As far as pointers, just take your time. I made sure my emblems were clean by wiping them down with a prep solvent used for paint. It removes wax, grease, finger print oils etc. Then I started at one side and slowly peeled the backing and pressed as I went along. This film is super sticky so there is little in the way of movement, but I made sure to cut the film slightly large so that I could push it between the chrome bezel and the emblem itself. The excess I trimmed with an exacto knife and it worked perfect. I did use the primer that came with it though it may not be needed.

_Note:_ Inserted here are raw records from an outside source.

-- ==== Sys2Proof/Proofs/Safety.lean ====
section
/-!
PROOF. The obligations that hold of every command: O54 to O58 and O60.
-/
namespace Sys2Proof.Proofs
open Sys2Proof Sys2Proof.Machine

/-- Settles O54: every command ends in a next state. -/
theorem everyCommandCompletes : Obligations.EveryCommandCompletes := fun c s =>
  (exec_ends c s).imp fun _ h => h.1

/-- A step keeps what a footprint keeps: memory's form, the fuses, the rest of the queue. -/
theorem step_touches {s t : State} (h : step s = .next t) :
    ∃ P, Touches P { s with pending := s.pending.tail } t := by
  unfold step at h
  split at h
  next hp =>
    obtain rfl : s = t := by simpa using h
    refine ⟨[], ?_⟩
    have hs : ({ s with pending := s.pending.tail } : State) = s := by rw [hp, List.tail_nil, ← hp]
    rw [hs]
    exact .refl
  next c cs hp =>
    obtain ⟨t', ht', hP⟩ := exec_ends c { s with pending := cs }
    obtain rfl : t' = t := by simpa [ht'] using h
    exact ⟨c.parts, by simpa [hp] using hP⟩

/-- Settles O55: no command's footprint disturbs the canonical form. -/
theorem memoryStaysCanonical : Obligations.MemoryStaysCanonical := by
  intro s t hs h
  obtain ⟨P, hP⟩ := step_touches h
  exact hP.mem hs

/-- Settles O56: programmed fuses are kept, and none is programmed over, by every footprint. -/
theorem fusesNeverChange : Obligations.FusesNeverChange := by
  intro s t hs h
  obtain ⟨P, hP⟩ := step_touches h
  exact hP.fuses hs

/-- Settles O57: the queue is part of no footprint. -/
theorem queueLosesOnlyItsFront : Obligations.QueueLosesOnlyItsFront := by
  intro s t h
  obtain ⟨P, hP⟩ := step_touches h
  exact hP.pending_eq

/-- Only the storing commands have memory among their parts. -/
theorem mayStore_or_notMem_parts (c : Instr) : (c.mayStore || !c.parts.elem .mem) = true := by
  cases c <;> rfl

/-- Settles O58: memory is no part of the other commands. -/
theorem storingCommandsAlone : Obligations.StoringCommandsAlone := by
  intro c s t hc h
  obtain ⟨t', ht', hP⟩ := exec_ends c s
  obtain rfl : t' = t := by simpa [ht'] using h
  have hm : t'.mem = s.mem := hP.mem_eq (by simpa [hc] using mayStore_or_notMem_parts c)
  exact ⟨hm, fun a => by unfold State.byte; rw [hm]⟩

/-- Settles O60: each group's parts hold the parts of its commands. -/
theorem portCommandsFrame : Obligations.PortCommandsFrame := by
  unfold Obligations.PortCommandsFrame
  refine ⟨?g0, ?g1, ?g2, ?g3, ?g4, ?g5, ?g6, ?g7, ?g8, ?g9, ?g10, ?g11, ?g12, ?g13, ?g14, ?g15, ?g16, ?g17, ?g18, ?g19, ?g20, ?g21,
        ?g22, ?g23, ?g24, ?g25, ?g26, ?g27⟩
  case g0 =>
    have h {c : Instr} := Instr.onlyChanges_blend [.vl, .tkts, .handed, .replies] (c := c) rfl
    exact ⟨fun _ => h rfl, fun _ => h rfl, h rfl, fun _ _ => h rfl, fun _ _ => h rfl, fun _ _ _ => h rfl, fun _ => h rfl, fun _ => h
          rfl,
          fun
          _ =>
          h rfl,
          fun
          _ =>
          h rfl,
          fun
          _ =>
          h rfl,
          fun
          _ =>
          h rfl,
          fun
          _ =>
          h rfl,
          fun
          _ => h rfl, fun _ => h rfl, fun _ => h rfl, fun _ => h rfl, fun _ => h rfl, fun _ => h rfl, fun _ => h rfl, fun _ => h rfl⟩
  case g1 =>
    have h {c : Instr} := Instr.onlyChanges_blend [.draw, .vl, .tkts, .handed, .replies] (c := c) rfl
    exact fun _ => h rfl
  case g2 =>
    have h {c : Instr} := Instr.onlyChanges_blend [.fk, .vl, .tkts, .handed, .replies] (c := c) rfl
    exact fun _ => h rfl
  case g3 =>
    have h {c : Instr} := Instr.onlyChanges_blend [.pm, .mr, .ep, .evr, .regs, .vl, .tkts, .handed, .replies] (c := c) rfl
    exact ⟨fun _ => h rfl, fun _ => h rfl, fun _ => h rfl, fun _ _ => h rfl, fun _ => h rfl⟩
  case g4 =>
    have h {c : Instr} := Instr.onlyChanges_blend [.so, .runs, .bps, .cache, .alloc, .snaps, .vl, .tkts, .handed, .replies] (c := c) rfl
    exact ⟨fun _ => h rfl, fun _ => h rfl⟩
  case g5 =>
    have h {c : Instr} := Instr.onlyChanges_blend [.vl, .tkts, .handed, .replies, .cr] (c := c) rfl
    exact fun _ => h rfl
  case g6 =>
    have h {c : Instr} := Instr.onlyChanges_blend [.vl, .tkts, .handed, .replies, .fl] (c := c) rfl
    exact fun _ => h rfl
  case g7 =>
    have h {c : Instr} := Instr.onlyChanges_blend [.pm, .mr, .ep, .evr, .regs, .ev, .vl, .tkts, .handed, .replies] (c := c) rfl
    exact fun _ _ => h rfl
  case g8 =>
    have h {c : Instr} := Instr.onlyChanges_blend [.pm, .mr, .ep, .evr, .regs, .fk, .vl, .tkts, .handed, .replies] (c := c) rfl
    exact fun _ _ => h rfl
  case g9 =>
    have h {c : Instr} := Instr.onlyChanges_blend [.pm, .mr, .ep, .evr, .regs, .vl, .tkts, .handed, .replies, .cr] (c := c) rfl
    exact ⟨fun _ => h rfl, fun _ _ _ => h rfl⟩
  case g10 =>
    have h {c : Instr} := Instr.onlyChanges_blend [.pm, .mr, .ep, .evr, .regs, .vl, .tkts, .handed, .replies, .fl] (c := c) rfl
    exact ⟨fun _ => h rfl, fun _ => h rfl⟩
  case g11 =>
    have h {c : Instr} := Instr.onlyChanges_blend [.pm, .mr, .ep, .evr, .regs, .draw, .ev, .vl, .tkts, .handed, .replies] (c := c) rfl
    exact fun _ => h rfl
  case g12 =>
    have h {c : Instr} := Instr.onlyChanges_blend [.pm, .mr, .ep, .evr, .regs, .draw, .so, .runs, .bps, .cache, .alloc, .snaps, .vl,
          .tkts, .handed, .replies] (c := c) rfl
    exact fun _ => h rfl
  case g13 =>
    have h {c : Instr} := Instr.onlyChanges_blend [.pm, .mr, .ep, .evr, .regs, .draw, .vl, .tkts, .handed, .replies, .fl] (c := c) rfl
    exact ⟨fun _ => h rfl, fun _ => h rfl, fun _ => h rfl, fun _ => h rfl⟩
  case g14 =>
    have h {c : Instr} := Instr.onlyChanges_blend [.pm, .mr, .ep, .evr, .regs, .ev, .vl, .tkts, .handed, .replies, .cr] (c := c) rfl
    exact fun _ _ _ => h rfl
  case g15 =>
    have h {c : Instr} := Instr.onlyChanges_blend [.pm, .mr, .ep, .evr, .regs, .fab, .vl, .tkts, .handed, .replies, .cr] (c := c) rfl
    exact ⟨fun _ => h rfl, fun _ _ _ _ => h rfl⟩
  case g16 =>
    have h {c : Instr} := Instr.onlyChanges_blend [.pm, .mr, .ep, .evr, .regs, .vl, .tkts, .handed, .replies, .cr, .pw, .doms, .chg] (c
          := c) rfl
    exact ⟨fun _ => h rfl, fun _ => h rfl, fun _ => h rfl, fun _ => h rfl, fun _ _ => h rfl, fun _ => h rfl⟩
  case g17 =>
    have h {c : Instr} := Instr.onlyChanges_blend [.pm, .mr, .ep, .evr, .regs, .vl, .tkts, .handed, .replies, .pw, .doms, .chg, .fl] (c
          := c) rfl
    exact h rfl
  case g18 =>
    have h {c : Instr} := Instr.onlyChanges_blend [.pm, .mr, .ep, .evr, .regs, .draw, .ev, .vl, .tkts, .handed, .replies, .cr] (c :=
          c) rfl
    exact ⟨fun _ _ _ _ _ _ => h rfl, fun _ _ _ _ => h rfl⟩
  case g19 =>
    have h {c : Instr} := Instr.onlyChanges_blend [.pm, .mr, .ep, .evr, .regs, .draw, .ev, .vl, .tkts, .handed, .replies, .pw, .doms,
          .chg] (c := c) rfl
    exact fun _ => h rfl
  case g20 =>
    have h {c : Instr} := Instr.onlyChanges_blend [.pm, .mr, .ep, .evr, .regs, .draw, .fk, .vl, .tkts, .handed, .replies, .fl] (c :=
          c) rfl
    exact fun _ => h rfl
  case g21 =>
    have h {c : Instr} := Instr.onlyChanges_blend [.pm, .mr, .ep, .evr, .regs, .draw, .vl, .tkts, .handed, .replies, .cr, .pw, .doms,
          .chg] (c := c) rfl
    exact ⟨fun _ => h rfl, fun _ => h rfl, fun _ => h rfl, fun _ => h rfl⟩
  case g22 =>
    have h {c : Instr} := Instr.onlyChanges_blend [.pm, .mr, .ep, .evr, .regs, .ev, .vl, .tkts, .handed, .replies, .cr, .pw, .doms,
          .chg] (c := c) rfl
    exact fun _ => h rfl
  case g23 =>
    have h {c : Instr} := Instr.onlyChanges_blend [.pm, .mr, .ep, .evr, .regs, .draw, .fab, .so, .runs, .bps, .cache, .alloc, .snaps,
          .vl, .tkts, .handed, .replies, .pw, .doms, .chg] (c := c) rfl
    exact fun _ => h rfl
  case g24 =>
    have h {c : Instr} := Instr.onlyChanges_blend [.pm, .mr, .ep, .evr, .regs, .draw, .tal, .dbg, .vl, .tkts, .handed, .replies, .pw,
          .doms, .chg] (c := c) rfl
    exact ⟨fun _ => h rfl, fun _ => h rfl, fun _ => h rfl⟩
  case g25 =>
    have h {c : Instr} := Instr.onlyChanges_blend [.pm, .mr, .ep, .evr, .regs, .ev, .tal, .vl, .tkts, .handed, .replies, .cr, .pw,
          .doms, .chg] (c := c) rfl
    exact h rfl
  case g26 =>
    have h {c : Instr} := Instr.onlyChanges_blend [.pm, .mr, .ep, .evr, .regs, .loStage, .fab, .so, .runs, .bps, .cache, .alloc, .snaps,
          .ev, .vl, .tkts, .handed, .replies] (c := c) rfl
    exact fun _ => h rfl
  case g27 =>
    have h {c : Instr} := Instr.onlyChanges_blend [.pm, .mr, .ep, .evr, .regs, .loStage, .draw, .ev, .rnd, .tal, .dbg, .vl, .tkts,
          .handed, .replies, .pw, .doms, .chg] (c := c) rfl
    exact ⟨fun _ => h rfl, fun _ => h rfl, fun _ => h rfl⟩

end Sys2Proof.Proofs
end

I have enough left over to do them again should any issues crop up.


----------



## justmike (Dec 6, 2010)

Thank you for that info and I have to ask; where did you get that stuff? I ordered mine through Grafxwerks. Are you in the vinyl sign industry? I am going to be doing the valance panel on my rear bumper in the C.F. when I can


----------



## jlouie (Mar 8, 2011)

justmike said:


> Thank you for that info and I have to ask; where did you get that stuff? I ordered mine through Grafxwerks. Are you in the vinyl sign industry? I am going to be doing the valance panel on my rear bumper in the C.F. when I can


Here's where I got the film from:
Custom Vinyl Graphics - Carbon Fiber Sheets

I ordered the 12x12 sheet for $9.20 and had it in about 3 days. I have enough to do another set and maybe around the shifter also. I have a feeling that the shiny black trim around the shifter is going to show scratches and such real easy. I'm not in the industry, but do have a friend that owns a tint shop and does vinyl signs and graphics. He was unaware that this vinyl existed, but is ordering a roll as I've given him some ideas for future sales.


----------



## TurboTechRacing (Nov 3, 2010)

Looks VERY good!


----------



## jlouie (Mar 8, 2011)

^ Thanks!!


----------